To improve your score, the students can refer to NCERT Solutions Class 11 Mathematics Chapter 1 and other NCERT solutions. It is equally important to use the right reference materials from authentic, dependable, and reliable sources like Extramarks and be confident of the results.
Key Features of NCERT Solutions Class 11 Mathematics Chapter 1
Every student wishes to attain good marks in the examination. Thus, to get the best score, refer to NCERT Solutions Class 11 Mathematics Chapter 1. It offers a complete solution for all the complex examples.
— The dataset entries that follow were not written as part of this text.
def launchRes (gd : Guard) (a b : SReg) (n : BitVec 8) : State → SplitRef → Group → Group → Res :=
  underQ gd (fun s r src g =>
    let addr := src.s a.toNat
    if addr.extractLsb' 0 8 ≠ 0 ∨ !(addrPath addr == 0 || addrPath addr == 2) ∨ addr.extractLsb' 57 3 ≠ 0 then
      .trap (Exc.at .access addr) s
    else
      match (s.releaseAt r.group .device).readRecord (s.cxOf r) addr 8 with
      | .wait s1 => .stall s1
      | .fault e => if e.cause = .xlate then .jump (s.suspendStart r (g.split r.k).mask e) else .trap e s
      | .ok bytes s1 =>
        let w : DWord := BitVec.ofNat 64 (leNat bytes)
        let own := match s1.ctx r.slot with
          | some c => c.scopeOf g
          | none => none
        let e : Emit := ⟨addr, (List.range n.toNat).map (fun i => src.s (b.toNat + i)), dwScope w own, dwPrio w, true, 0, false⟩
        doneRes (s1.emitRecord r.slot e) r (fun x => x))

/-! ## Finish scopes -/

/-- A request of the group to the join die: after its posts have been answered (R347). -/
def scopeRes (gd : Guard) (f : Context → State → SplitRef → Group → Res) : State → SplitRef → Group → Group → Res :=
  underQ gd (fun s r src _ =>
    match s.ctx r.slot with
    | none => .stall s
    | some c => if c.joinBusy r.group then .stall s else f c s r src)

def gangExc (tval : Nat) : Exc := Exc.plain .gang (BitVec.ofNat 64 tval)

/-- FSOPEN (R221). -/
def fsopenRes (gd : Guard) (a : SReg) : State → SplitRef → Group → Group → Res :=
  scopeRes gd (fun c s r src =>
    let w := src.s a.toNat
    let n := bitsOf w.toNat 0 8
    let p := bitsOf w.toNat 8 8
    let hasPar := w.getLsbD 16
    let isLive (k : Nat) : Bool := (c.scope k).st == ScopeSt.open || (c.scope k).st == ScopeSt.closed
    let depth := if hasPar then (c.scope p).depth + 1 else 1
    if w.extractLsb' 30 2 ≠ 0 then .trap (Exc.plain .format w) s
    else if isLive n || (hasPar && (p == n || !isLive p)) || decide (8 < depth) then .trap (gangExc n) s
    else
      let x : FScope := ⟨w.extractLsb' 32 32, 0, 0, bitsOf w.toNat 18 12, w.getLsbD 17, hasPar, p, depth, .open⟩
      doneRes (s.modCtx r.slot (fun c => (c.modScope n (fun _ => x)).hold (if hasPar then some p else none))) r (fun y => y))

/-- FSCLOSE (R223). -/
def fscloseRes (gd : Guard) (a : SOrN) : State → SplitRef → Group → Group → Res :=
  scopeRes gd (fun c s r src =>
    let n := pubBuf src a
    match (c.scope n).st with
    | .free => .trap (gangExc n) s
    | .open =>
      doneRes (s.modCtx r.slot (fun c => (c.modScope n (fun x => { x with st := .closed })).settleScope s.cycles 10 n)) r (fun x => x)
    | .closed | .done | .error => doneRes s r (fun x => x))

/-- FSWAIT (R225). -/
def fswaitRes (gd : Guard) (a : SOrN) : State → SplitRef → Group → Group → Res :=
  scopeRes gd (fun c s r src =>
    let n := pubBuf src a
    match (c.scope n).st with
    | .free => .trap (gangExc n) s
    | .done | .error => doneRes s r (fun x => x)
    | .open | .closed => waitRes s r (.scope n))

/-! ## Cohort barriers -/

def Context.cohort (c : Context) (recNum inst k : Nat) : Cohort :=
  match c.inst? recNum inst with
  | some i => regGet ⟨0, 0, 0⟩ i.cohorts k
  | none => ⟨0, 0, 0⟩

/-- Phase g is complete (R318). -/
def phaseComplete (phase g : BitVec 32) : Bool := decide ((phase - g - 1).toNat < 2 ^ 31)

/-- Groups of an instance that are members of a cohort and have not retired, by gang-wide number. DEDUCED (log 19). -/
def Context.members (c : Context) (recNum inst k : Nat) : List (GroupRef × Group) :=
  sortBy (fun x => x.2.ctl.number) (c.groups.filter (fun x =>
    x.2.ctl.recNum == recNum && x.2.ctl.ganginst == inst && x.2.ctl.cohorts.contains (some k) && !x.2.ctl.retired))

/-- The scope of a cohort barrier: CORE when every member is on one logical core, else DIE (R319). -/
def Context.cohortScope (c : Context) (g : Group) (k lcid : Nat) : Scope :=
  if (c.members g.ctl.recNum g.ctl.ganginst k).all (fun x => x.1.lcid == lcid) then .core else .die

/-- Arrive with the active lanes: GANG for an invalid slot or a second arrival; else the phase arrived at. -/
def arriveRes (gd : Guard) (k : BitVec 2) (f : State → SplitRef → Nat → BitVec 32 → Mask → Res) (s : State) (r : SplitRef)
    (src g : Group) : Res :=
  let act := src.active r.k gd
  match g.cohortOf k.toNat, s.ctx r.slot with
  | some c, some ctx =>
    let again := act &&& g.arrivedIn k.toNat
    let phase := (ctx.cohort g.ctl.recNum g.ctl.ganginst c).phase
    if again ≠ 0 then .trap (Exc.plain .gang (again.setWidth 64)) s
    else
      let s1 := (s.releaseAt r.group (ctx.cohortScope g c r.lcid)).modCtx r.slot (fun x =>
        (x.modGroup r.group (fun y => { y with ctl := { y.ctl with
          arrived := regMod y.ctl.arrived k.toNat (fun m => m ||| act) } })).modCohort g.ctl.recNum g.ctl.ganginst c
            (fun y => ({ y with arrived := y.arrived + maskCount act }).settle))
      f s1 r c phase act
  | _, _ => .trap (gangExc 0) s

/-- Wait for a phase of a cohort, or go on. -/
def phaseRes (s : State) (r : SplitRef) (g : Group) (c : Nat) (phase : BitVec 32) : Res :=
  match s.ctx r.slot with
  | none => .stall s
  | some ctx =>
    if phaseComplete (ctx.cohort g.ctl.recNum g.ctl.ganginst c).phase phase then doneRes s r (fun x => x)
    else waitRes s r (.cohort c phase)

def barRes (gd : Guard) (k : BitVec 2) (s : State) (r : SplitRef) (src g : Group) : Res :=
  arriveRes gd k (fun s1 r c phase act => if act = 0 then doneRes s1 r (fun x => x) else phaseRes s1 r g c phase) s r src g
The key features in the solutions include:
- In Chapter 11 Sets, the students will be able to apply the concepts required to solve many sets of related problems.
- The NCERT solutions help clear doubts and obstacles by explaining the Chapter’s complex concepts.
- The solutions are provided with detailed explanations and presented by subject matter experts.
- With the help of NCERT Solutions Class 11 Mathematics Chapter 1, the students can gain knowledge of the concepts related to sets.
- Class 11 Mathematics NCERT solutions Chapter 1 helps the student get a strong foundation for the operations of sets.